Data excerpts:
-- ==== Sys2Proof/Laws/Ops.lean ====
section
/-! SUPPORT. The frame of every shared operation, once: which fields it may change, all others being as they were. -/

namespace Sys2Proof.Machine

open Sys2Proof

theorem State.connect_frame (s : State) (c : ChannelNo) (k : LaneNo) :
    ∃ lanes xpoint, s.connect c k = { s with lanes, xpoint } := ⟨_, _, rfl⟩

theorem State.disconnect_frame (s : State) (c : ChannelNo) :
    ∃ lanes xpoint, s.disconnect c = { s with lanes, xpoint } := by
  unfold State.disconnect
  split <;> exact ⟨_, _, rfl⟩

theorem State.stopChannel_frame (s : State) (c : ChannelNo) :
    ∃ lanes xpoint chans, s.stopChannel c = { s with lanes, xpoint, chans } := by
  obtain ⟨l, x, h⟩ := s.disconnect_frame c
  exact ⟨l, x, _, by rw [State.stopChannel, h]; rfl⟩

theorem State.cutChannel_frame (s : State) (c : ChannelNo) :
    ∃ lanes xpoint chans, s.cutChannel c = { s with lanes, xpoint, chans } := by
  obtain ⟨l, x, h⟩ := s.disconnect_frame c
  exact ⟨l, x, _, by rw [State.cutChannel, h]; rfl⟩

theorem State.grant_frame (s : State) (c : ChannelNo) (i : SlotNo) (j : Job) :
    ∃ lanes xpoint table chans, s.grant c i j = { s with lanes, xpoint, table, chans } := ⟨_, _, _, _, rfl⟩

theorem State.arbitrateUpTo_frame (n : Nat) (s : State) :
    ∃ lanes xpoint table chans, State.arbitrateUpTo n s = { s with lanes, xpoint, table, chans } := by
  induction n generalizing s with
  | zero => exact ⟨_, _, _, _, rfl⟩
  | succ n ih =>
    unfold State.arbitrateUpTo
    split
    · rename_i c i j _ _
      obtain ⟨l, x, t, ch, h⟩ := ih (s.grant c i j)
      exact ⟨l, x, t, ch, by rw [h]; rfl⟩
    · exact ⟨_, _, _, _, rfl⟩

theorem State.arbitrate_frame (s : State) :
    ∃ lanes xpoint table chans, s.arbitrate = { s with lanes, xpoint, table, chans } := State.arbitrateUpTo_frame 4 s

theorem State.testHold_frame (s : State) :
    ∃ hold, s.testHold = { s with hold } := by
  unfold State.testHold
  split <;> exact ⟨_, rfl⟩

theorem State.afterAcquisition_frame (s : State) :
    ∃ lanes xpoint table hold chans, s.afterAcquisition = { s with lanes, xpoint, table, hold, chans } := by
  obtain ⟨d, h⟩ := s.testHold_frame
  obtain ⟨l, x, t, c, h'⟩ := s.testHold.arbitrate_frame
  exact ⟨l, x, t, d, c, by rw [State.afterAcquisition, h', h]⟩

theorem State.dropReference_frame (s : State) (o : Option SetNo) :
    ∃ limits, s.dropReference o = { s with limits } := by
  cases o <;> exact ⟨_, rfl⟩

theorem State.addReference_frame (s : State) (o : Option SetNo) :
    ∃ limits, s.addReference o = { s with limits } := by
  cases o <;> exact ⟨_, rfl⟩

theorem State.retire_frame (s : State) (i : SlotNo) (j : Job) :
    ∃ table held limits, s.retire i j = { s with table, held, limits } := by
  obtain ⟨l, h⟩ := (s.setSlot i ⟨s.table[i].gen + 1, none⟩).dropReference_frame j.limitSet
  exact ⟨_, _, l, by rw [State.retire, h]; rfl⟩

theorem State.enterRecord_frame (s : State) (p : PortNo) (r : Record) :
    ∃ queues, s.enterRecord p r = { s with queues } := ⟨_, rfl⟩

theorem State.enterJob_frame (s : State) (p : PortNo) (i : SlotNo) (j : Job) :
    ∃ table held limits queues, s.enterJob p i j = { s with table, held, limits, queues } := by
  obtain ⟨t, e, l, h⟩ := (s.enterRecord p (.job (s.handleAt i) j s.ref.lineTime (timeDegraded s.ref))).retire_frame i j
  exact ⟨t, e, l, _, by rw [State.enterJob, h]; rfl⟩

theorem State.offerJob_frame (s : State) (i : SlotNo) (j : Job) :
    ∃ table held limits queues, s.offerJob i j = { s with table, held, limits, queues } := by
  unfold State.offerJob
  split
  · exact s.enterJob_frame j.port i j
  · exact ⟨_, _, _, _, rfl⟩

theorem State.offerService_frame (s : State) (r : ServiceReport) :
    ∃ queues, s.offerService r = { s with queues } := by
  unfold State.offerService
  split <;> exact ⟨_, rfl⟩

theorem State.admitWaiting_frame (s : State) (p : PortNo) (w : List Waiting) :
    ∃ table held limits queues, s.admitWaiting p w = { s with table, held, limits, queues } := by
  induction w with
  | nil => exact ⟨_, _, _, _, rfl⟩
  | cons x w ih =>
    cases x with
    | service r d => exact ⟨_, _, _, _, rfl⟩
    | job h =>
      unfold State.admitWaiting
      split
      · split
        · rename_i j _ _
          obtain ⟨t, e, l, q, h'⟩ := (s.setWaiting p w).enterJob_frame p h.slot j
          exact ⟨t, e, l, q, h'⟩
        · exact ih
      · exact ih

---

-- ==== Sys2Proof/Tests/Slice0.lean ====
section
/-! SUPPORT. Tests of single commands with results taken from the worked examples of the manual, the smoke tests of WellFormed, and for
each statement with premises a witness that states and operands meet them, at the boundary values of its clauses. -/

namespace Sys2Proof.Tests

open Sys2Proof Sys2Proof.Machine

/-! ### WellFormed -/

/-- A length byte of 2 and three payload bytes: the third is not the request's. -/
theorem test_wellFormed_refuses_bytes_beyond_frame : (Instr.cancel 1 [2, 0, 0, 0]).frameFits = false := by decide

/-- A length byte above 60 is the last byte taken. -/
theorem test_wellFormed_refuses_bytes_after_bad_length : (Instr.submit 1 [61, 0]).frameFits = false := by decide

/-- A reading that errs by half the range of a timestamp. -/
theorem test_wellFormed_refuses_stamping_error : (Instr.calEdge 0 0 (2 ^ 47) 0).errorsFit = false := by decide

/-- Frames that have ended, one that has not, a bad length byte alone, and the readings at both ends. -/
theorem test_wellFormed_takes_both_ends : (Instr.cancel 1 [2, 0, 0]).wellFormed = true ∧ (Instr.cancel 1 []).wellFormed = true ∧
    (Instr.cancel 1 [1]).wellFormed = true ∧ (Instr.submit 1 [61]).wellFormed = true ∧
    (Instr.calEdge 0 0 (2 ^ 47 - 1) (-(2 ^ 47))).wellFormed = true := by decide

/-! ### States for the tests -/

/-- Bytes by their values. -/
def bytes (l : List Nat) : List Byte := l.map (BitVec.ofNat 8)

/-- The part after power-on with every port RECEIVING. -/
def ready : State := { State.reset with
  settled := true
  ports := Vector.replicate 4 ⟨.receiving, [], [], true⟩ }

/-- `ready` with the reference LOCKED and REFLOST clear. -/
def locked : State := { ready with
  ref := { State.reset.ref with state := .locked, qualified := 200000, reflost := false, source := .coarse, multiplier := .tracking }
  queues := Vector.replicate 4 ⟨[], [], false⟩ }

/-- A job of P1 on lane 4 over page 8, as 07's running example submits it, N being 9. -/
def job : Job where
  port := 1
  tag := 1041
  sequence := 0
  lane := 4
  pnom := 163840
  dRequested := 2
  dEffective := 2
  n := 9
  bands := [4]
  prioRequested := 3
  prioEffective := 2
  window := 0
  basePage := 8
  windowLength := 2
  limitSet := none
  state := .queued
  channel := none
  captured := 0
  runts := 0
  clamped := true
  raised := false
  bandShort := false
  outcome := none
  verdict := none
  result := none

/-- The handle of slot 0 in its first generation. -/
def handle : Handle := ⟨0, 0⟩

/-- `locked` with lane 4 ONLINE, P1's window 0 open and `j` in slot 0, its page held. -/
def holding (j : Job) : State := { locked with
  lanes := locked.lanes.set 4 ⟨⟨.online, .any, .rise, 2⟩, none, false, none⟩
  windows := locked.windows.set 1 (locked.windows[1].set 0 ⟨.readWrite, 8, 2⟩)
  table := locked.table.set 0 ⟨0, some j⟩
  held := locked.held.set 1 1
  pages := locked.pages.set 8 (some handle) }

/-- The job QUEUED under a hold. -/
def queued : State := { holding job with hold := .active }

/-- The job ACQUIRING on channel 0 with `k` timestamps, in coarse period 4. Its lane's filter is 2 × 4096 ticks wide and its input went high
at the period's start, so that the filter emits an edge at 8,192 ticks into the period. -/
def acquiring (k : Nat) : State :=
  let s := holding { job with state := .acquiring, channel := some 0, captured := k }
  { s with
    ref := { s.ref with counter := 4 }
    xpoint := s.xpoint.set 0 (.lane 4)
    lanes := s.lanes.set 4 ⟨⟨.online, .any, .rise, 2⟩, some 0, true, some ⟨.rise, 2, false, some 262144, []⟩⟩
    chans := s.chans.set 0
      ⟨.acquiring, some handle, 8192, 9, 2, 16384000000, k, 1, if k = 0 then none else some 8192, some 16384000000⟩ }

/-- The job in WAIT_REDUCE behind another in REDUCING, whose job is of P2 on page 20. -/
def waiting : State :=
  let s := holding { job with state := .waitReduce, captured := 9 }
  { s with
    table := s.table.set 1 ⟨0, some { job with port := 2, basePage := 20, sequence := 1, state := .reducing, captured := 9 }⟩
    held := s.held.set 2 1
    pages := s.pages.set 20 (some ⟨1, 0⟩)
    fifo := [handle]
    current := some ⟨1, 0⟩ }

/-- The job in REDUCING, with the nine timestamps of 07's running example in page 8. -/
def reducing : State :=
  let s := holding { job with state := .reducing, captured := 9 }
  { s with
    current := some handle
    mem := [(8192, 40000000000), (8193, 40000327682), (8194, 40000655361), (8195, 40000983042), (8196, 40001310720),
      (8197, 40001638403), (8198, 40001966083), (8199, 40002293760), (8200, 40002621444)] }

What is expected: Of all the entries above, retype exactly the lines from the line with "clamped := true" to the line with "lanes := locked.lanes.set", both included, and no others.

Solution:
  clamped := true
  raised := false
  bandShort := false
  outcome := none
  verdict := none
  result := none

/-- The handle of slot 0 in its first generation. -/
def handle : Handle := ⟨0, 0⟩

/-- `locked` with lane 4 ONLINE, P1's window 0 open and `j` in slot 0, its page held. -/
def holding (j : Job) : State := { locked with
  lanes := locked.lanes.set 4 ⟨⟨.online, .any, .rise, 2⟩, none, false, none⟩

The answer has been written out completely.